# Pop Lyric Generator

Text Generation is a type of Language Modelling problem.

Language Modelling is the core problem for a number of Natural Language Processing tasks such as speech to text, conversational system, and text summarization, etc.

Text Generation is a task which can be be architectured using deep learning models, particularly Recurrent Neural Networks.
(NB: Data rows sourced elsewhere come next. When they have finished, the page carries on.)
-- ==== Sys2Proof/Machine/State.lean ====
section
/-! DEFINITION. The state of the block: everything the spec gives the node, as plain data, and the state after reset. -/
namespace Sys2Proof.Machine

/-- Faults of the block: none. The spec gives every command an effect (NOTES.md, Stops). The type is closed and empty
of reasons but for `stopped`, which no meaning raises: SAFE. -/
inductive Fault where
  | stopped
  deriving DecidableEq, Repr

/-- Refusals: `notModelled` is the answer of an arm of `exec` that has no meaning yet: SAFE. -/
inductive Refusal where
  | notModelled (mnemonic : String)
  deriving DecidableEq, Repr

/-! ### Memory requests at a home -/

/-- The kinds a home sorts requests into (R116), with the window accesses of R313 and R322 among the writes. -/
inductive MKind where
  | readShared | readOwn | invalidate | readCurrent | write | cleanEvict | engineRead | engineWrite
  deriving DecidableEq, Repr

/-- What an engine wants its access for; `a`, `b`, `c` name the record that waits for it. -/
inductive EngKind where
  | chunkRead | chunkWrite | descriptor | record | counter | rankList | segList | notify | migrate | resilver
  | clearPoison | atomic | append | drain | rdma | sweep | contrib | commit | poisonOp | logHead
  deriving DecidableEq, Repr

/-- The waiting record of an engine access. -/
structure EngRef where
  kind : EngKind := .chunkRead
  a : Nat := 0
  b : Nat := 0
  c : Nat := 0
  deriving DecidableEq, Repr

/-- Who a request is answered to: a host on a port of this node (the number of its record in `cxl.reqs`), a host
behind another node, an engine of this node, or an engine of another node (R41, R124). -/
inductive Who where
  | host (id : Nat)
  | node (coord tag : Nat)
  | engine (ref : EngRef)
  | nodeEngine (coord tag : Nat)
  deriving DecidableEq, Repr

/-- A memory request at its home (R116). `lines` counts the stored lines of an engine access; `holder` is the holder
record of R121 of a host requester; `wgen`, `seq` and `src` belong to a contribution (R322). -/
structure MReq where
  kind : MKind := .engineRead
  who : Who := .engine {}
  holder : Nat := 0
  dpa : Nat := 0
  lines : Nat := 1
  part : Nat := 0
  view : Nat := 0
  data : Bytes := []
  be : Nat := 0
  mval : Nat := 0
  poison : Bool := false
  contrib : Bool := false
  src : Nat := 0
  seq : Nat := 0
  wgen : Nat := 0
  twin : Bool := false
  fwd : Bool := false
  noRsp : Bool := false
  op : Nat := 0                   -- 0 plain; 1 ATOMIC, 2 APPEND, 3 an add of 1, 4 zeros and poison cleared, 5 a resilver unit's read, 6 a copied block
  aux : Nat := 0
  more : List (Nat × Nat × Bytes × Nat) := []   -- further stretches of a chunk write (R297): DPA, lines, bytes, byte enables
  deriving DecidableEq, Repr

/-- The stretches of a request, each as a request of its own (R297). -/
def MReq.stretches (r : MReq) : List MReq :=
  { r with more := [] } :: r.more.map fun x => { r with dpa := x.1, lines := x.2.1, data := x.2.2.1, be := x.2.2.2, more := [] }

/-- A home's answer to a memory request: STATUS of R357, the state granted (0 none, 1 shared, 2 owned), data, poison
and the window generation (R331). -/
structure MRsp where
  status : Nat := 0
  granted : Nat := 0
  data : Bytes := []
  wgen : Nat := 0
  role : Nat := 0
  cause : Nat := 0                -- 9 where a home of this node is sweeping (R466)
  deriving DecidableEq, Repr

/-! ### What the node sends -/

/-- Everything the node sends or drives outward, newest first in `State.out`. -/
inductive Emit where
  /-- a packet handed to this node's own Porter or homes (R341 eject) -/
  | ejected (p : Packet)
  /-- a flit on a fabric port (R369) -/
  | flit (port : Nat) (f : Flit)
  /-- S2M NDR: 0 Cmp, 1 Cmp-S, 2 Cmp-E, 3 BI-ConflictAck, with DevLoad (R86, R91) -/
  | ndr (port ld tag kind devLoad : Nat)
  /-- S2M DRS: MemData with or without poison (R86) -/
  | drs (port ld tag : Nat) (data : Bytes) (poison : Bool) (devLoad : Nat)
  /-- S2M BISnp: 0 Cur, 1 Data, 2 Inv; addressed with the BI-ID (R86, R92); a block form is for 2 or 4 lines from the address -/
  | bisnp (port ld biId kind pga bitag lines : Nat)
  /-- mailbox response: return code and payload (R99) -/
  | mailbox (port ld code : Nat) (payload : Bytes)
  /-- an MSI-X message, with the address and data of its vector (R483, R103) -/
  | msix (port ld vector addr data : Nat)
  /-- a register read's value (R104, R107) or a TDISP, DOE or SPDM answer -/
  | spdm (port ld code : Nat) (payload : Bytes)
  /-- a Nasidom response (R521): STATUS, TOTAL and the body; MORE is set where TOTAL lies beyond the request's OFFSET and the body -/
  | nasidom (sid req status total : Nat) (body : Bytes)
  /-- a Nasidom notice (R527): KIND, REQ_ID, and for a completion its entry (index × 256 + subindex) and STATUS; body -/
  | notice (sid kind req entry status : Nat) (body : Bytes)
  /-- a DTLS handshake's outcome (R517) -/
  | dtls (sid : Nat) (accepted : Bool)
  /-- an RDMA message to a remote queue pair (R507, R509 to R512): 0 ack, 1 read response, 2 write, 3 NAK, 4 CNP -/
  | rdma (qp kind va : Nat) (data : Bytes)
  /-- an ATS translation request, page request or invalidation completion on a port (R250, R262, R259): of a page request, bit 0 of the address
  says that it is for a write, and bit 2 is Last (R249) -/
  | ats (port ld kind pasid addr arg : Nat)
  /-- a demand, stage or history fill asked of the Storekeeper (R158) -/
  | fill (block cls : Nat)
  /-- a write-back handed to the Storekeeper, in the flash write-back class (R158) -/
  | writeBack (block cls : Nat)
  /-- to a LUN (R224, R229, R233): 0 a unit program, 1 an erase, 2 a read, 3 a suspension, 4 a resumption, 5 a program of a system page,
  6 a read with the n-th shift of the retry table, 7 a soft-decision read -/
  | flash (kind unit arg : Nat)
  /-- a DRAM maintenance command: refresh, pause, self-refresh (R189, R192, R195) -/
  | dram (stack pc kind : Nat)
  /-- a value shifted out of the test access port (R627) -/
  | tdo (value : Nat)
  /-- a value returned to a management core from its controller (R495) -/
  | claim (core value : Nat)
  deriving DecidableEq, Repr

/-! ### Events (16) -/

/-- A raised event or a log record (R498): DETAIL is 48 B, zero-filled. -/
structure Event where
  seq : Nat := 0
  code : Nat := 0
  severity : Nat := 0
  part : Option Nat := none
  time : Nat := 0
  detail : Bytes := []
  deriving DecidableEq, Repr

/-- One retained-summary entry (R501). -/
structure SumEntry where
  count : Nat := 0
  dropped : Nat := 0
  time : Nat := 0
  deriving DecidableEq, Repr

/-- One management core's interrupt controller (R493 to R497). -/
structure Sic where
  config : Tbl Nat := []      -- PRIORITY, TARGET, ENABLE by source (R494); default PRIORITY 15
  pending : List Nat := []    -- asserted sources
  stack : List (Nat × Nat) := [] -- (source, priority), top first (R495)
  faultEoi : Nat := 0
  faultTop : Nat := 0
  halted : Bool := false
  deriving DecidableEq, Repr

structure Evt where
  log : Tbl Event := []        -- ring by SEQ (R500)
  nextSeq : Nat := 0           -- SEQ of the next record
  queue : List Event := []     -- raised, not yet written, oldest first; at most 4,096 (R500)
  summary : Tbl SumEntry := [] -- retained summary by position (R501)
  dropped : Nat := 0           -- IRQ_EVENTS_DROPPED
  sic : Tbl Sic := []          -- by core 0–3
  deriving DecidableEq, Repr

/-! ### Fabric and links (11, 12) -/

/-- What a transaction tag was taken for, so that its response can be used (R360). -/
inductive TagUse where
  | mem (r : MReq)                         -- a host or engine request this node proxies (R40)
  | recallOp (rid : Nat)                     -- a RECALL sent to an ingress node (R132)
  | reserve (grant member : Nat)           -- RESERVE of a grant (R57), named by entry + 2^20 × its generation
  | windowBind (grant : Nat)               -- WINDOW_BIND (R311), named likewise
  | unref                                  -- UNREFERENCE (R65)
  | revokeRecall (bind home : Nat)         -- REVOKE_RECALL (R63)
  | rebind                                 -- REBIND_NOTICE (R74)
  | migrateReserve (entry : Nat)           -- MIGRATE_RESERVE (R74)
  | migrateData (entry block : Nat)        -- a copied block (R74)
  | handover (entry : Nat)                 -- MIGRATE_HANDOVER (R74)
  | migrateRelease                         -- MIGRATE_RELEASE (R578)
  | purge (port home : Nat)                -- PURGE (R111)
  | stage (stream block line : Nat)        -- STAGE (R174)
  | contrib (home seq : Nat) (r : MReq)    -- CONTRIB (R322)
  | resilver (entry unit : Nat)            -- a resilver unit (R425)
  | commit (r : EngRef)                    -- a part of a COMMIT (R294)
  | atomic (r : EngRef)                    -- ATOMIC or APPEND
  | chunk (r : EngRef)                     -- CHUNK_WRITE
  deriving DecidableEq, Repr

/-- The first response of a twinned request (R414). -/
structure TwinRsp where
  pkt : Packet := {}
  digest : Nat := 0
  passed : Bool := false
  due : Nat := 0
  windowDue : Nat := 0
  deriving DecidableEq, Repr

/-- A transaction tag that is not free (R360). -/
structure TagRec where
  use : TagUse := .unref
  dest : Nat := 0
  isOpen : Bool := true                    -- false: quarantined until `due` (R360), or held after a timeout (R588)
  held : Bool := false
  npk : Nat := 1                           -- response packets awaited (R361)
  got : List (Nat × Nat) := []             -- (responder, packet index) already consumed (R393)
  data : Tbl Bytes := []                   -- DATA payloads by index (R361)
  due : Nat := 0
  twin : Option TwinRsp := none
  twinned : Bool := false
  pga : Nat := 0
  deriving DecidableEq, Repr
In this project, we will experiment to generate new pop lyrics based on [this Dataset](https://www.kaggle.com/neisse/scrapped-lyrics-from-6-genres).

# Import Libraries

We have to import the libraries we're going to use, the most relevant are:

- **Pandas** in order to manipulate and analyze the data
- **Matplotlib** to visualize the data in graphics
- **Wordcloud** to help us when we are going to generate the next word of a sentence
- **Tensorflow & Keras** will help us in the process of machine learning and keras for deep learning.


In [2]:
import pandas as pd
import numpy as np
import seaborn as sns
import matplotlib.pyplot as plt
from wordcloud import WordCloud, STOPWORDS, ImageColorGenerator
import string, os 
import tensorflow as tf

# keras module for building LSTM 
from keras.preprocessing.sequence import pad_sequences
from tensorflow.keras.layers import Embedding, Dropout, LSTM, Dense, Bidirectional 
from keras.preprocessing.text import Tokenizer
from keras.callbacks import EarlyStopping
from keras.models import Sequential

# Loading the Dataset
Once the Data was precleaned, it's going to be imported to the cloud. As it's mentioned in the documentation, it's on .csv because is easier to manipulate the data using Pandas library.


In [4]:
# Import csv file
df = pd.read_csv(os.path.abspath(('/input/pop-lyrics/Pop.csv')))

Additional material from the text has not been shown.